# WHAT YOU NEED TO DO
Write out nothing except the lines running from the one containing "sent := false, since" to the last line of the data, exactly as they stand.

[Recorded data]
/-- No node of the wing waits ahead of this one (R198). -/
def State.firstWaiting (s : State) (n : CollNode) (p : CollNode → Bool) : Bool :=
  match s.coll.nodes.find? fun x => x.wing == n.wing && p x with
  | some x => sameNode x n
  | none => true

/-- A node that waits takes dynamic slots if they are free (R192, R198). -/
def State.takeSlots (s : State) (n : CollNode) : State :=
  let free := s.findSlots n.wing n.size .dynamic
  if isWaiting n ∧ s.firstWaiting n isWaiting ∧ n.size ≤ free.length then
    (s.modNode n fun x => { x with phase := .dynamic, slots := free }).showSlots
  else s.showSlots

/-- A node that the dynamic pool left waiting takes spill slots if there is room (R198). -/
def State.takeSpill (s : State) (n : CollNode) : State :=
  let free := s.findSlots n.wing n.size .spilled
  if s.firstWaiting n isSpillWaiting ∧ n.size ≤ free.length then
    let s1 := (s.modNode n fun x => { x with phase := .spilled, slots := free }).bump F.ACD_EVENTS_SPILLS n.wing
    (n.members.foldl (fun t m => t.modRun m.queue m.index fun r => { r with spilled := true }) s1).showSlots
  else s.showSlots

/-- Drop a node; its slots are free at once, or held to a boundary (R160, R192). -/
def State.dropNode (s : State) (n : CollNode) (till : Option Wb) : State :=
  let h := match till with
    | some b => if n.slots = [] then [] else [⟨n.wing, n.phase == .spilled, n.slots, b⟩]
    | none => []
  { s with coll := { s.coll with
      nodes := s.coll.nodes.filter fun x => !sameNode x n
      hold := s.coll.hold ++ h } }.showSlots

/-- The node issues grants: it has its slots. -/
def nodeActive (n : CollNode) : Bool := n.phase == .dynamic || n.phase == .spilled || n.phase == .scheduled

/-- A leaf of an exchange. -/
def isExchangeNode (n : CollNode) : Bool := isExchangeKind (dKind n.desc)

/-- Slots a node holds for its own items: in an exchange half, rounded down, is kept for peers (R193). -/
def ownSlots (n : CollNode) : List Nat := if isExchangeNode n then n.slots.take (n.size - n.size / 2) else n.slots
def peerSlots (n : CollNode) : List Nat := if isExchangeNode n then n.slots.drop (n.size - n.size / 2) else []

def slotBusy (n : CollNode) (k : Nat) : Bool := n.feeds.any (fun f => f.slot == k) || n.chunks.any fun c => c.acc == some k

/-! ### Chunks (R188) -/

def nodeP (s : State) (n : CollNode) : Nat := (s.collMembers n.slice).length

/-- Elements of chunk `c` of a sequence of blocks, and the coordinate where it begins. -/
def chunkSpan (n : Nat) : List Nat → Nat → Nat × Nat
  | [], _ => (0, 0)
  | b :: t, c =>
    let k := (b + n - 1) / n
    if c < k then (c * n, min n (b - c * n))
    else
      let (p, l) := chunkSpan n t (c - k)
      (p + b, l)

/-- Chunks of a tree node's collective. -/
def State.treeChunks (s : State) (n : CollNode) : Nat := chunkCount (dChunk n.desc) (srcBlocks n.desc n.count (nodeP s n))

/-- Elements of a tree node's chunk. -/
def State.treeLen (s : State) (n : CollNode) (c : Nat) : Nat :=
  (chunkSpan (dChunk n.desc) (srcBlocks n.desc n.count (nodeP s n)) c).2

def CollChunk.blank (dst num : Nat) : CollChunk :=
  { dst := dst, num := num, acc := none, first := none, seen := [], late := 0, codesIn := [], codesUp := false
    codes := none, parts := [], slipped := false, spilled := false, out := none, grant := none, codeGrant := none
    sent := false, since := 0, down := [], result := none, rets := [], aborts := [], served := [], abort := none
    undelivered := false }

def nodeChunk (n : CollNode) (dst c : Nat) : Option CollChunk := n.chunks.find? fun x => x.dst == dst && x.num == c

/-- Rewrite a chunk of a node, making it where it is new. -/
def modChunk (n : CollNode) (dst c : Nat) (f : CollChunk → CollChunk) : CollNode :=
  match nodeChunk n dst c with
  | some _ => { n with chunks := n.chunks.map fun x => if x.dst = dst ∧ x.num = c then f x else x }
  | none => { n with chunks := n.chunks ++ [f (CollChunk.blank dst c)] }

def State.chunkUpd (s : State) (n : CollNode) (dst c : Nat) (f : CollChunk → CollChunk) : State :=
  s.modNode n fun x => modChunk x dst c f

/-- Bytes of a chunk stream of `len` elements from one input: a member's, or a child's partial. -/
def inputBytes (n : CollNode) (i : CollIn) (len : Nat) : Nat :=
  if isExchangeNode n ∨ (i.node.isNone ∧ n.height = 0) then streamBytes (dIn n.desc) len else len * dPart n.desc

/-- Cut a stream in the packets of R189. -/
def pieces (bs : List Byte) : List (Nat × List Byte) :=
  let ps := blocksOf 4096 bs.length bs
  (List.range ps.length).zip ps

# EXERCISE ANSWER
    sent := false, since := 0, down := [], result := none, rets := [], aborts := [], served := [], abort := none
    undelivered := false }

def nodeChunk (n : CollNode) (dst c : Nat) : Option CollChunk := n.chunks.find? fun x => x.dst == dst && x.num == c

/-- Rewrite a chunk of a node, making it where it is new. -/
def modChunk (n : CollNode) (dst c : Nat) (f : CollChunk → CollChunk) : CollNode :=
  match nodeChunk n dst c with
  | some _ => { n with chunks := n.chunks.map fun x => if x.dst = dst ∧ x.num = c then f x else x }
  | none => { n with chunks := n.chunks ++ [f (CollChunk.blank dst c)] }

def State.chunkUpd (s : State) (n : CollNode) (dst c : Nat) (f : CollChunk → CollChunk) : State :=
  s.modNode n fun x => modChunk x dst c f

/-- Bytes of a chunk stream of `len` elements from one input: a member's, or a child's partial. -/
def inputBytes (n : CollNode) (i : CollIn) (len : Nat) : Nat :=
  if isExchangeNode n ∨ (i.node.isNone ∧ n.height = 0) then streamBytes (dIn n.desc) len else len * dPart n.desc

/-- Cut a stream in the packets of R189. -/
def pieces (bs : List Byte) : List (Nat × List Byte) :=
  let ps := blocksOf 4096 bs.length bs
  (List.range ps.length).zip ps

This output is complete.